Les héros vont réussir à vaincre en se situant dans un entre deux. Ni banlieusard, ni aristocrates, ni machistes, ni féministes, ni blasés, ni totalitaires, ils vont réussir à se sortir des dangers de l’internet (la violence), de l’illusion du libre et gratuit (rôle des cartes sims dans le film) pour se construire une place dans ce monde à force de travail, sauvant ainsi la société. Libération individuelle par le service, adhésion au système malgré parfois le système, le Kingsman est une organisation transclasse qui a pour but d’unifier la société et de la rendre viable en luttant contre ceux qui la détruisent : les racistes, les sexistes, les argentiers narcissiques, les malfrats.

La princesse rebelle suédoise : la récompense victorieuse du Kingsman. « Au cu au cu aucune hésitation ».

 

Alors pourquoi qualifier ce film de progressiste ?

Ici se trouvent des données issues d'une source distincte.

-- ==== Sys2Proof/Machine/Ecdsa.lean ====
section
/-! DEFINITION. ECDSA over P-256 with SHA-256 and the nonce of RFC 6979, as R189 and R231 use it. The spec names the algorithms and leaves them to their standards: the curve's numbers are PRESUMED from those (log entry 11). -/

namespace Sys2Proof.Machine

/-- The field's prime. -/
def ecP : Nat := 2 ^ 256 - 2 ^ 224 + 2 ^ 192 + 2 ^ 96 - 1

/-- The order of the group. -/
def ecN : Nat := 0xffffffff00000000ffffffffffffffffbce6faada7179e84f3b9cac2fc632551

/-- The curve's constant: y² = x³ − 3x + b. -/
def ecB : Nat := 0x5ac635d8aa3a93e7b3ebbd55769886bc651d06b0cc53b0f63bce3c3e27d2604b

/-- A point: none is the neutral one. -/
abbrev EcPoint := Option (Nat × Nat)

/-- The base point. -/
def ecG : EcPoint :=
  some (0x6b17d1f2e12c4247f8bce6e563a440f277037d812deb33a0f4a13945d898c296,
    0x4fe342e2fe1a7f9b8ee7eb4a7c0f9e162bce33576b315ececbb6406837bf51f5)

/-- `b` to the power of the low `n` bits of `e`, modulo `m`. -/
def powMod (m e b : Nat) : Nat → Nat
  | 0 => 1 % m
  | n + 1 =>
    let q := powMod m (e / 2) (b * b % m) n
    if e % 2 = 1 then b * q % m else q

/-- The inverse modulo a prime of 256 bits. -/
def invMod (m a : Nat) : Nat := powMod m (m - 2) (a % m) 256

/-- The difference modulo `m` of two residues. -/
def subMod (m a b : Nat) : Nat := (a + (m - b % m)) % m

/-- The chord or tangent of slope `l` through two points meets the curve again, mirrored, here. -/
def ecChord (l : Nat) (p q : Nat × Nat) : Nat × Nat :=
  let x := subMod ecP (subMod ecP (l * l) p.1) q.1
  (x, subMod ecP (l * subMod ecP p.1 x) p.2)

/-- The sum of two points. -/
def ecAdd (p q : EcPoint) : EcPoint :=
  match p, q with
  | none, q => q
  | p, none => p
  | some a, some b =>
    if a.1 ≠ b.1 then some (ecChord (subMod ecP b.2 a.2 * invMod ecP (subMod ecP b.1 a.1) % ecP) a b)
    else if a.2 ≠ b.2 ∨ a.2 = 0 then none
    else some (ecChord (subMod ecP (3 * a.1 * a.1) 3 * invMod ecP (2 * a.2) % ecP) a b)

/-- The multiple of a point by the low `n` bits of `k`. -/
def ecMul (p : EcPoint) (k : Nat) : Nat → EcPoint
  | 0 => none
  | n + 1 =>
    let q := ecMul (ecAdd p p) (k / 2) n
    if k % 2 = 1 then ecAdd p q else q

/-- A point that lies on the curve, with both coordinates reduced. -/
def ecOn (p : Nat × Nat) : Bool :=
  decide (p.1 < ecP) && decide (p.2 < ecP) && decide (p.2 * p.2 % ecP = (p.1 * p.1 * p.1 + (ecP - 3) * p.1 + ecB) % ecP)

/-- The number that big-endian bytes spell. -/
def beNat (bs : List Byte) : Nat := leNat bs.reverse

/-- The digest of a message as a number modulo the group's order. -/
def ecHash (msg : List Byte) : Nat := beNat (sha256 msg) % ecN

/-- The public key of a private one: X then Y, big-endian. -/
def ecPublic (d : Nat) : List Byte :=
  match ecMul ecG d 256 with
  | some q => beBytes 32 q.1 ++ beBytes 32 q.2
  | none => List.replicate 64 0

/-- HMAC with SHA-256 and a key of at most one block. -/
def hmac (key msg : List Byte) : List Byte :=
  let k := key ++ List.replicate (64 - key.length) 0
  sha256 (k.map (· ^^^ 0x5c) ++ sha256 (k.map (· ^^^ 0x36) ++ msg))

/-- One update of the generator of RFC 6979: `K` takes `V`, a separator and the data, and `V` follows. -/
def drbg (kv : List Byte × List Byte) (sep : Byte) (data : List Byte) : List Byte × List Byte :=
  let k := hmac kv.1 (kv.2 ++ sep :: data)
  (k, hmac k kv.2)

/-- The signature that the generator's state leads to: its next candidate for the nonce that lies in range and gives non-zero r and s. Sixteen candidates are tried; each fails with a chance of about 2⁻³². -/
def ecTry (d h : Nat) : Nat → List Byte × List Byte → Nat × Nat
  | 0, _ => (0, 0)
  | fuel + 1, kv =>
    let v := hmac kv.1 kv.2
    let k := beNat v
    let r := ((ecMul ecG k 256).map (·.1)).getD 0 % ecN
    let s := invMod ecN k * (h + r * d) % ecN
    if k = 0 ∨ ecN ≤ k ∨ r = 0 ∨ s = 0 then ecTry d h fuel (drbg (kv.1, v) 0x00 []) else (r, s)

/-- The signature of a message under a private key: r then s, big-endian (R189). -/
def ecSign (d : Nat) (msg : List Byte) : List Byte :=
  let h := ecHash msg
  let seed := beBytes 32 d ++ beBytes 32 h
  let kv := drbg (drbg (List.replicate 32 0, List.replicate 32 1) 0x00 seed) 0x01 seed
  let q := ecTry d h 16 kv
  beBytes 32 q.1 ++ beBytes 32 q.2

/-- Whether a signature, r then s, verifies under a public key, X then Y (R231). -/
def ecVerify (key msg sig : List Byte) : Bool :=
  let q := (beNat (key.take 32), beNat (sliceBytes key 32 32))
  let r := beNat (sig.take 32)
  let s := beNat (sliceBytes sig 32 32)
  let w := invMod ecN s
  let x := ecAdd (ecMul ecG (ecHash msg * w % ecN) 256) (ecMul (some q) (r * w % ecN) 256)
  ecOn q && decide (0 < r) && decide (r < ecN) && decide (0 < s) && decide (s < ecN)
    && (match x with | some a => decide (a.1 % ecN = r) | none => false)

end Sys2Proof.Machine
end

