/-- RATION_HOUR (R178): the hour's bytes join the window of 24, the average is rounded up to a whole MB/s, and an overrun is reported. -/
def execRationHour (s : State) : Host.Outcome State Fault Refusal :=
  if s.sys.mode = .off then .next s
  else
    let hours := (s.gln.hourBytes :: s.gln.hours).take 24
    let avg := ceilDiv hours.sum (86400 * 1000000)
    let t := { s with gln := { s.gln with hours := hours, hourBytes := 0 } }
    let t := (t.setFld GLN_RATION_USED_HOURS hours.length).setFld GLN_RATION_USED_AVG (min avg 65535)
    if t.fld GLN_RATION_MBS < avg then .next ((t.setFlag GLN_STS_RATION_OVER true).report .rationExceeded 136 0 0) else .next t

/-- Whether a range overlaps a defined region. -/
def State.overlapsRegion (s : State) (first count : Nat) : Bool :=
  s.gln.regions.any (fun e => decide (e.2.st ≠ .free) && decide (first < e.2.first + e.2.count) && decide (e.2.first < first + count))

/-- CAPTURE_DEFINE, define (R164, Table 4-7): the region is installed at the stamp horizon plus 1, and its DIRTY granules are queued for the next harvest flush; the status is posted once the REGION record is committed (R274). An ACTION other than define and delete is refused. -/
def execCaptureDefineDefine (src : PktSrc) (s : State) : Host.Outcome State Fault Refusal :=
  match s.findExec src 0x04 with
  | none => .next s
  | some e =>
    let r := pktField e.bytes 8 2
    let act := pktField e.bytes 10 1
    let first := pktField e.bytes 12 4
    let count := pktField e.bytes 16 4
    let v := s.region r
    if act = 1 then .next s
    else if v.releasing then .next (s.completeCode e stBusy)
    else if v.st = .sealed then .next (s.completeCode e stSealed)
    else if act ≠ 0 || 1024 ≤ r || v.st ≠ .free || count = 0 || 524288 < count || 7 < pktField e.bytes 11 1 ||
      s.granuleCount < first + count || s.overlapsAperture first count || s.overlapsRegion first count then .next (s.completeCode e stNotPermitted)
    else
      let cap := s.horizon + 1
      let t := s.setRegion r ⟨.capturing, first, count, pktField e.bytes 11 1, cap, s.epoch, 0, 0, 0, false, 0, false⟩
      let t : State := { t with gln := { t.gln with deleted := smapPut t.gln.deleted r ⟨Region.none, [], [], []⟩ } }
      .next (((t.flushRange first count).2.2.startExec e r).regionsHeld)

/-- CAPTURE_DEFINE, delete (R165): accepted in CAPTURING only; the slots of the range are dropped, its GLEAN_PENDING granules become DIRTY, its repair bits are cleared, and the status waits for the ledger. -/
def execCaptureDefineDelete (src : PktSrc) (s : State) : Host.Outcome State Fault Refusal :=
  match s.findExec src 0x04 with
  | none => .next s
  | some e =>
    let r := pktField e.bytes 8 2
    let v := s.region r
    if pktField e.bytes 10 1 ≠ 1 then .next s
    else if v.releasing then .next (s.completeCode e stBusy)
    else if v.st = .sealed then .next (s.completeCode e stSealed)
    else if v.st ≠ .capturing then .next (s.completeCode e stNotPermitted)
    else
      let gs := (s.per.dirty.kv.filter (fun x => v.has x.1 && decide (s.dstate x.1 = .gleanPending))).map (·.1)
      let old : Deleted := ⟨v, s.gln.repair.filter (fun x => v.has x.1), s.gln.cover.filter (fun x => v.has x.1), gs⟩
      let t := { s with gln := { s.gln with deleted := smapPut s.gln.deleted r old, slots := s.gln.slots.filter (fun x => !v.has x.g), fifo := s.gln.fifo.filter (fun x => !v.has (maGranule x.ma)),
                                            repair := s.gln.repair.filter (fun x => !v.has x.1), cover := s.gln.cover.filter (fun x => !v.has x.1) } }
      let t := gs.foldl (fun (u : State) g => u.setD g .dirty) t
      let t := t.setRegionLater r { v with st := .free }
      .next ((t.startExec e r).applyConfirms)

A la fin, un des scénaristes dédie ce film à sa mère qui lui aurait montré ce qu’était un vrai Kingsman… A mon avis, l’idéologie progressiste en est à un tel état de dégradation, qu’elle doit faire des concessions pour faire de l’audience. Ainsi, les questions sociales y sont éludées par un lissage des plus coupables. La réalité oui, mais pas jusqu’au point d’aborder le manque d’intégration des ethnies. La stérilité occidentale non plus. Les filles-mères… de pauvres victimes. Le réchauffement climatique : une évidence due à l’activité humaine, et sur lequel nous pourrions avoir une influence. Les religieux fanatiques : surtout des chrétiens haineux contre l’avortement, mais aussi contre les Juifs, les nègres. Du coup, si l’identité de chacun y est mieux préservée, elle ne sert qu’à prolonger les finalités morbides de toute une idéologie qui sombre. Les scènes jouissives de démembrements de méchants et de gentils, d’où qu’ils viennent, ne réussissent pas à compenser l’unilatéralité du propos.

A chaque fois qu’elle sombre, l’idéologie progressiste se rapproche de la droite (1940). Ce film en est la meilleure preuve. Puissions-nous ici comme ailleurs, sortir de cette mécanique de mort, en mettant le talent au service d’œuvres véridiques attachées à la vraie foi. Kingsman ne remplit pas, encore, à ces conditions. Mais il nous donne à voir le changement qui s’opère actuellement à gauche. 

Une réponse à “(Film) « Kingsman » ou l’évolution du discours progressiste”


  1. Avatar de Léonidas Durandal

    "Au Japon, le nouveau couple impérial instille une dose de progressisme dans la société" Les Echos du 22/10/2019.

    Il y a quelques années, les conservateurs étaient présentés comme les grands libérateurs de ces dames. Désormais, ils seraient jugés comme rétrogrades par rapport au nouvel empereur. Il faut assurer la continuité de la mode féministe.